It is tempting to label everything involving data as big data these days as if the qualifier makes the topic inherently sexier. The Wall Street Journal is guilty of this in recent headline on “manufacturing execution systems” (How Many Turns in a Screw? Big Data Knows, May 15). While the headline may be hyperbole, the basic idea of these systems is pretty cool.
Raytheon is one of many manufacturers installing more sophisticated, automated systems to gather and analyze factory-floor data. The company uses software known as manufacturing execution systems, or MES, which has been around since the 1980s. Semiconductor and other high-tech companies were early adopters, but now “others are catching up,” says Tom Comstock, an executive vice president at Apriso Corp., one of the suppliers of this software. …
Manufacturers are looking harder at data partly because of increasing pressure from customers to eliminate defects and from shareholders to squeeze out more costs. Regulators are also demanding more data collection to trace safety problems. The cost of computers, scanners and other hardware has also come down, and technology for storing and moving data has improved.
At the same time, factory equipment has “got smarter,” says Mike Lackey, a vice president at SAP. The newest equipment comes with computerized controls that make it easier to collect data and share it with the rest of the company or suppliers.
It makes some sense that semiconductor manufacturers were out in front on these systems. Making chips requires lots of expensive, sophisticated equipment with relatively little direct labor (in comparison to, say, assembling cars). Hence, the machines truly control the process so one could think of doing sophisticated experiments without worrying about humans introducing unwarranted variability. Now it seems that similar approaches are being developed in other forms of manufacturing that don’t necessarily happen in a clean room and involve working at a micron level. But how can this kind of analysis be useful?
One obvious answer is tighter quality control.
At Harley-Davidson Inc.’s newly renovated motorcycle plant in York, Pa., software keeps a constant record of the tiniest details of production, such as the speed of fans in the painting booth. When the software detects that fan speed, temperature, humidity or some other variable is drifting away from the prescribed setting, it automatically adjusts the machinery.
“It allows us to be more consistent,” says John Dansby II, vice president for global manufacturing at the motorcycle maker. In the past, he says, operators had a bit of leeway on paint jobs and each could do the work in a slightly different way. Now it is supposed to be an exact science, not an art.
Note that this implies some real discipline in how the process is designed and executed. They are limiting discretion in how workers are doing their jobs in order to assure consistency. Of course, process standardization is often step one in many lean or quality programs. It may make the job more rote but it does increase productivity.
A second use of these system is to identify bottlenecks.
Harley has also used the software to find bottlenecks that could keep it from its goal of completing a motorcycle every 86 seconds. Recently, by studying the data, Harley managers determined that installation of the rear fender was taking too long.

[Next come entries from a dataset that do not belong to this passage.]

/-- The pages of a book that an entry point runs, from page n on (R228). -/
def entryPages (img : List W8) : Nat → Nat → List Nat
  | 0, _ => []
  | fuel + 1, n =>
    let o := pageTable img + 128 * n
    n :: (if bitAt (leAt img o 4) 16 || !bitAt (leAt img (o + 0x18) 4) 31 then [] else entryPages img fuel (leAt img (o + 0x18) 2))

/-- The gradient that an order forms, as tensor and slice, and the use that it belongs to (log 168); none for an order that is
no outer product. -/
def gradientKey (img : List W8) (x : BookOrder) : Option ((Nat × Nat) × Nat) :=
  if oNoadd x.ws || oMode x.ws != 2 then none
  else
    let g := Config.gradientOf img x.page x.brush x.index
    some ((g.1, g.2.1), g.2.2)

/-- R199 and R206 (reason 6): where an entry point names adapter tensors, those of the book are placed rightly, and no slice of
a tensor is drained twice by the pages of one entry point. -/
def adapterFault (s : State) (c : Nat) (img : List W8) : Option BookFault :=
  let at_ (k : Nat) : Nat := entryTable img + 32 * k
  let l := allOrders s c img
  (List.range (bookEntries img)).findSome? (fun k =>
    if leAt img (at_ k + 8) 4 = 0 && leAt img (at_ k + 12) 4 = 0 then none
    else
      let ps := entryPages img (bookPages img + 1) (leAt img (at_ k) 2)
      let ends := (l.filter (fun x => ps.contains x.page && oDrn x.ws)).filterMap (fun x => (gradientKey img x).map (·.1))
      need ((Config.bookTensors img).all (tensorPlaced s c) && ends.all (fun g => ends.count g ≤ 1)) 6 (at_ k))

/-- Whether the orders that form one slice of a tied tensor may stand as they do (R210): in one page, on one brush, into one
group; the first opens it, the others add to it, only the last drains it, and no order between names the group. -/
def tieOk (l uses : List BookOrder) : Bool :=
  match uses with
  | [] => true
  | a :: rest =>
    let z := (rest.getLast?).getD a
    uses.all (fun x => x.page == a.page && x.brush == a.brush && oGroup x.ws == oGroup a.ws)
      && !oAcu a.ws && rest.all (fun x => oAcu x.ws)
      && uses.all (fun x => oDrn x.ws == (x.index == z.index))
      && l.all (fun x => !(x.page == a.page && x.brush == a.brush && a.index < x.index && x.index < z.index
          && oGroup x.ws == oGroup a.ws) || uses.contains x)

/-- R210 and R211 (reason 7): the uses of each tied tensor. -/
def tieFault (s : State) (c : Nat) (img : List W8) : Option BookFault :=
  let l := allOrders s c img
  let of_ (g : Nat × Nat) : List BookOrder := l.filter (fun x => (gradientKey img x).map (·.1) == some g)
  (l.find? (fun x => match gradientKey img x with
    | none => false
    | some (g, u) => (of_ g).any (fun y => (gradientKey img y).map (·.2) != some u) && !tieOk l (of_ g))).map
    (fun x => (7, pageTable img + 128 * x.page + 0x40))

/-- A ruling image with the windows of its HBM circuits translated to device addresses and its CRC renewed (R221,
R325), which is what the Slate checks; none where a window is not mapped in one stack with the permission it needs. -/
def translateRuling (s : State) (c : Nat) (img : List W8) : Option (List W8) :=
  let fix (m : List W8) (o len : Nat) (write : Bool) : Option (List W8) :=
    (vaWindow s c (leAt m o 8) len write).map (fun pa => m.take o ++ toBytes 8 pa ++ m.drop (o + 8))
  let step (m : Option (List W8)) (p : Nat × CircuitEnt) : Option (List W8) :=
    let o := circuitAt p.1
    let m := match tapAt p.2.src with
      | .hbm _ => m.bind (fun m => fix m (o + 0x10) p.2.slen false)
      | _ => m
    match tapAt p.2.dst with
    | .hbm _ => m.bind (fun m => fix m (o + 0x18) p.2.dlen true)
    | _ => m
  ((circuitsOf img).foldl step (some img)).map (fun m => m.take 0x1C ++ toBytes 4 (crc32 (crcImage m 0x1C)).toNat ++ m.drop 0x20)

They changed a factory configuration so those fenders would flow directly to the assembly line rather than having to be put on carts and moved across an aisle.
This is an interesting twist. I suspect that front-line managers would have a pretty good idea of where issues in product flow arise. Automating the data collection, however, can put concrete numbers on what kind of changes are needed or what kind of payoff can be expected from saving a handful of seconds on a task.